• WHAT TO WORK ON:
Each line below from the one containing "cellGet psDflt (psPut" through the one containing "the release. -/" should be output exactly as it stands, and no other line should appear.

(MATERIAL SUPPLIED Opens)

-- ==== Sys2Proof/Laws/Ops.lean ====
section
/-! SUPPORT. What the shared operations do: registers and their fields after a write, domains and the frame timer
untouched by register writes, and the log, bus and store operations. -/

namespace Sys2Proof.Machine

open Sys2Proof

/-! ### Registers -/

/-- A register reads as it was set; every other register as before. -/
theorem Dev.reg_putReg (d : Dev) (a b : Nat) (w : Word) : (d.putReg a w).reg b = if b = a then w else d.reg b :=
  cellGet_cellSet _ _ _ _ _

@[simp] theorem Dev.reg_putReg_same (d : Dev) (a : Nat) (w : Word) : (d.putReg a w).reg a = w := cellGet_cellSet_same _ _ _ _

@[simp] theorem Dev.reg_putReg_ne (d : Dev) (a b : Nat) (w : Word) (h : b ≠ a) : (d.putReg a w).reg b = d.reg b :=
  cellGet_cellSet_ne _ _ _ _ _ h

@[simp] theorem Dev.reg_putFld_ne (d : Dev) (a b hi lo v : Nat) (h : b ≠ a) : (d.putFld a hi lo v).reg b = d.reg b :=
  cellGet_cellSet_ne _ _ _ _ _ h

@[simp] theorem Dev.reg_putFlag_ne (d : Dev) (a b n : Nat) (v : Bool) (h : b ≠ a) : (d.putFlag a n v).reg b = d.reg b :=
  cellGet_cellSet_ne _ _ _ _ _ h

@[simp] theorem Dev.reg_bumpFld_ne (d : Dev) (a b hi lo v : Nat) (h : b ≠ a) : (d.bumpFld a hi lo v).reg b = d.reg b :=
  cellGet_cellSet_ne _ _ _ _ _ h

@[simp] theorem Dev.reg_bumpBy_ne (d : Dev) (a b v : Nat) (h : b ≠ a) : (d.bumpBy a v).reg b = d.reg b :=
  cellGet_cellSet_ne _ _ _ _ _ h

@[simp] theorem Dev.reg_bump_ne (d : Dev) (a b : Nat) (h : b ≠ a) : (d.bump a).reg b = d.reg b := cellGet_cellSet_ne _ _ _ _ _ h

@[simp] theorem Dev.reg_setIrq_ne (d : Dev) (dom a n b : Nat) (h : b ≠ a) : (d.setIrq dom a n).reg b = d.reg b := by
  unfold Dev.setIrq; split
  · exact Dev.reg_putFlag_ne _ _ _ _ _ h
  · rfl

/-- A register whose field is set holds the word with that field replaced. -/
theorem Dev.reg_putFld (d : Dev) (a hi lo v : Nat) : (d.putFld a hi lo v).reg a = (d.reg a).setBits hi lo v :=
  cellGet_cellSet_same _ _ _ _

/-- A field reads as it was set. -/
@[simp] theorem Dev.fld_putFld_same (d : Dev) (a hi lo v : Nat) (h : lo ≤ hi) (h32 : hi < 32) :
    (d.putFld a hi lo v).fld a hi lo = v % 2 ^ (hi + 1 - lo) := by
  rw [Dev.fld, Dev.reg_putFld]; exact Word.bits_setBits_same _ _ _ _ h h32

/-- A field of another register, or one that does not meet the field set, reads as before. -/
theorem Dev.fld_putFld_other (d : Dev) (a hi lo v b hi' lo' : Nat) (h : lo ≤ hi) (h32 : hi < 32)
    (hd : b ≠ a ∨ hi' < lo ∨ hi < lo') : (d.putFld a hi lo v).fld b hi' lo' = d.fld b hi' lo' := by
  by_cases e : b = a
  · subst e
    rw [Dev.fld, Dev.fld, Dev.reg_putFld]
    exact Word.bits_setBits_disjoint _ _ _ _ _ _ h h32 (by tauto)
  · rw [Dev.fld, Dev.fld, Dev.reg_putFld_ne _ _ _ _ _ _ e]

/-- A bit reads as it was set. -/
@[simp] theorem Dev.flag_putFlag_same (d : Dev) (a n : Nat) (b : Bool) (h32 : n < 32) : (d.putFlag a n b).flag a n = b := by
  rw [Dev.flag, Dev.putFlag, Dev.reg_putFld, Word.getLsbD_setBits _ _ _ _ _ (le_refl n) h32]
  cases b <;> simp

/-- Every other bit reads as before. -/
theorem Dev.flag_putFlag_other (d : Dev) (a n : Nat) (b : Bool) (a' n' : Nat) (h32 : n < 32) (h : a' ≠ a ∨ n' ≠ n) :
    (d.putFlag a n b).flag a' n' = d.flag a' n' := by
  by_cases e : a' = a
  · subst e
    rw [Dev.flag, Dev.flag, Dev.putFlag, Dev.reg_putFld, Word.getLsbD_setBits _ _ _ _ _ (le_refl n) h32, if_neg (by omega)]
  · rw [Dev.flag, Dev.flag, Dev.reg_putFlag_ne _ _ _ _ _ e]

/-- A status bit is set while its domain is ON. -/
theorem Dev.flag_setIrq (d : Dev) (dom a n : Nat) (h32 : n < 32) (h : d.isOn dom = true) : (d.setIrq dom a n).flag a n = true := by
  unfold Dev.setIrq; rw [if_pos h]; exact Dev.flag_putFlag_same _ _ _ _ h32

/-- A saturating count reads as the count before and the rise, held at its top. -/
theorem Dev.fld_bumpFld (d : Dev) (a hi lo n : Nat) (h : lo ≤ hi) (h32 : hi < 32) :
    (d.bumpFld a hi lo n).fld a hi lo = min (d.fld a hi lo + n) (2 ^ (hi + 1 - lo) - 1) := by
  rw [Dev.bumpFld, Dev.fld_putFld_same _ _ _ _ _ h h32, Nat.mod_eq_of_lt]
  have : 0 < 2 ^ (hi + 1 - lo) := by positivity
  omega

/-! ### Domains and the timer read no register but their own -/

theorem Dev.isOn_of_pwr (d e : Dev) (h : e.pwr = d.pwr) (n : Nat) : e.isOn n = d.isOn n := by
  simp [Dev.isOn, Dev.dom, h]

theorem Dev.timerRuns_of (d e : Dev) (h : e.pwr = d.pwr) (hf : e.frame = d.frame) : e.timerRuns = d.timerRuns := by
  simp [Dev.timerRuns, Dev.isOn, Dev.dom, h, hf]

/-! ### The event bus, the log and the stores -/

/-- An occurrence waits on the event bus behind the others, with the edge it belongs to, while CTRL is ON. -/
theorem Dev.emit_bus (d : Dev) (code inc : Nat) (h : inc ≠ 0) (hc : d.isOn Dom.ctrl = true) :
    (d.emit code inc).cnt.bus = d.cnt.bus ++ [(d.cnt.edge, code, inc)] := by
  simp [Dev.emit, Dev.busWith, h, hc]

/-- An event enters the log queue while it has room. -/
theorem Dev.logEv_queue (d : Dev) (source code sev : Nat) (data : List Nat) (h : d.mgt.queue.length < 32) :
    ∃ e, (d.logEv source code sev data).mgt.queue = d.mgt.queue ++ [e] ∧ e.source = source ∧ e.code = code ∧ e.sev = sev ∧
      e.data = data.map (BitVec.ofNat 8) ∧ e.ef = d.now := by
  simp [Dev.logEv, h]

/-- A byte of the parameter store after bytes were put into it; a reserved address ignores its byte. -/
theorem cellGet_psPut (bs : List Byte) (m : List Host.Cell) (a b : Nat) :
    cellGet psDflt (psPut m a bs) b =
      if a ≤ b ∧ b < a + bs.length ∧ psReserved b = false then bs.getD (b - a) 0 else cellGet psDflt m b := by
  induction bs generalizing m a with
  | nil => simp only [psPut, List.length_nil]; rw [if_neg (by omega)]
  | cons x r ih =>
    rw [psPut, ih]
    by_cases h1 : a + 1 ≤ b ∧ b < a + 1 + r.length ∧ psReserved b = false
    · have : b - a = (b - (a + 1)) + 1 := by omega
      rw [if_pos h1, if_pos ⟨by omega, by simp; omega, h1.2.2⟩, this]; simp
    · rw [if_neg h1]
      by_cases hr : psReserved a = true
      · rw [if_pos hr, if_neg]
        rintro ⟨h2, h3, h4⟩
        simp only [List.length_cons] at h3
        by_cases e : b = a
        · subst e; simp [hr] at h4
        · exact h1 ⟨by omega, by omega, h4⟩
      · rw [if_neg hr, cellGet_cellSet]
        by_cases e : b = a
        · subst e; simp [hr]
        · rw [if_neg e, if_neg]
          rintro ⟨h2, h3, h4⟩
          simp only [List.length_cons] at h3
          exact h1 ⟨by omega, by omega, h4⟩

/-- Bytes put into the parameter store keep its canonical form. -/
theorem cellsWf_psPut (bs : List Byte) (m : List Host.Cell) (a : Nat) (h : cellsWf psDflt m = true) :
    cellsWf psDflt (psPut m a bs) = true := by
  induction bs generalizing m a with
  | nil => exact h
  | cons x r ih =>
    rw [psPut]; apply ih
    split
    · exact h
    · exact cellsWf_cellSet _ _ _ _ h

theorem Dev.wf_putReg (d : Dev) (a : Nat) (w : Word) (h : cellsWf regReset d.regs = true) :
    cellsWf regReset (d.putReg a w).regs = true := cellsWf_cellSet _ _ _ _ h

theorem Dev.wf_psRaw (d : Dev) (a : Nat) (bs : List Byte) (h : cellsWf psDflt d.mem.pstore = true) :
    cellsWf psDflt (d.psRaw a bs).mem.pstore = true := cellsWf_psPut _ _ _ h

/-- A write on port V keeps the store's canonical form, whatever port H has landed at the release. -/
theorem Dev.wf_psV (d : Dev) (a : Nat) (bs : List Byte) (h : cellsWf psDflt d.mem.pstore = true) :
    cellsWf psDflt (d.psV a bs).mem.pstore = true := by
  have e : (d.psV a bs).mem = (d.psRaw a (if d.port.hwords.isEmpty then bs else d.underH a bs)).mem := Dev.mem_collideV _ _
  rw [e]; exact Dev.wf_psRaw _ _ _ h

theorem Dev.wf_waveRaw (d : Dev) (a : Nat) (bs : List Byte) (h : cellsWf (waveDflt d) d.mem.wave = true) :
    cellsWf (waveDflt (d.waveRaw a bs)) (d.waveRaw a bs).mem.wave = true := cellsWf_cellPutBytes _ _ _ _ h

theorem Dev.wf_owRaw (d : Dev) (g a : Nat) (bs : List Byte) (h : cellsWf zeroByte d.mem.outwave = true) :
    cellsWf zeroByte (d.owRaw g a bs).mem.outwave = true := cellsWf_cellPutBytes _ _ _ _ h

theorem Dev.wf_mramRaw (d : Dev) (a : Nat) (bs : List Byte) (h : cellsWf zeroByte d.mem.mram = true) :
    cellsWf zeroByte (d.mramRaw a bs).mem.mram = true := cellsWf_cellPutBytes _ _ _ _ h

/-- Leaving out a stretch of a store keeps its canonical form. -/
theorem cellsWf_cellsDrop {α : Type} [DecidableEq α] (dflt : Nat → α) (l : List (Nat × α)) (a n : Nat)
    (h : cellsWf dflt l = true) : cellsWf dflt (cellsDrop l a n) = true := cellsWf_filter _ _ _ h

/-! ### Commands on the device alone -/

@[simp] theorem State.onDev_pending (s : State) (f : Dev → Dev) : (s.onDev f).pending = s.pending := rfl
@[simp] theorem State.onDev_prot (s : State) (f : Dev → Dev) : (s.onDev f).prot = s.prot := rfl
@[simp] theorem State.onDev_dev (s : State) (f : Dev → Dev) : (s.onDev f).dev = f s.dev := rfl

/-- Everything such a command can do: the queue and the protected state stay, and the device is f of itself. -/
theorem devNext_eq (s t : State) (f : Dev → Dev) (h : devNext s f = .next t) :
    t.pending = s.pending ∧ t.prot = s.prot ∧ t.dev = f s.dev := by
  cases h; exact ⟨rfl, rfl, rfl⟩

end Sys2Proof.Machine
end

(MATERIAL SUPPLIED Closes)

• RESPONSE TO THE EXERCISE:
    cellGet psDflt (psPut m a bs) b =
      if a ≤ b ∧ b < a + bs.length ∧ psReserved b = false then bs.getD (b - a) 0 else cellGet psDflt m b := by
  induction bs generalizing m a with
  | nil => simp only [psPut, List.length_nil]; rw [if_neg (by omega)]
  | cons x r ih =>
    rw [psPut, ih]
    by_cases h1 : a + 1 ≤ b ∧ b < a + 1 + r.length ∧ psReserved b = false
    · have : b - a = (b - (a + 1)) + 1 := by omega
      rw [if_pos h1, if_pos ⟨by omega, by simp; omega, h1.2.2⟩, this]; simp
    · rw [if_neg h1]
      by_cases hr : psReserved a = true
      · rw [if_pos hr, if_neg]
        rintro ⟨h2, h3, h4⟩
        simp only [List.length_cons] at h3
        by_cases e : b = a
        · subst e; simp [hr] at h4
        · exact h1 ⟨by omega, by omega, h4⟩
      · rw [if_neg hr, cellGet_cellSet]
        by_cases e : b = a
        · subst e; simp [hr]
        · rw [if_neg e, if_neg]
          rintro ⟨h2, h3, h4⟩
          simp only [List.length_cons] at h3
          exact h1 ⟨by omega, by omega, h4⟩

/-- Bytes put into the parameter store keep its canonical form. -/
theorem cellsWf_psPut (bs : List Byte) (m : List Host.Cell) (a : Nat) (h : cellsWf psDflt m = true) :
    cellsWf psDflt (psPut m a bs) = true := by
  induction bs generalizing m a with
  | nil => exact h
  | cons x r ih =>
    rw [psPut]; apply ih
    split
    · exact h
    · exact cellsWf_cellSet _ _ _ _ h

theorem Dev.wf_putReg (d : Dev) (a : Nat) (w : Word) (h : cellsWf regReset d.regs = true) :
    cellsWf regReset (d.putReg a w).regs = true := cellsWf_cellSet _ _ _ _ h

theorem Dev.wf_psRaw (d : Dev) (a : Nat) (bs : List Byte) (h : cellsWf psDflt d.mem.pstore = true) :
    cellsWf psDflt (d.psRaw a bs).mem.pstore = true := cellsWf_psPut _ _ _ h

/-- A write on port V keeps the store's canonical form, whatever port H has landed at the release. -/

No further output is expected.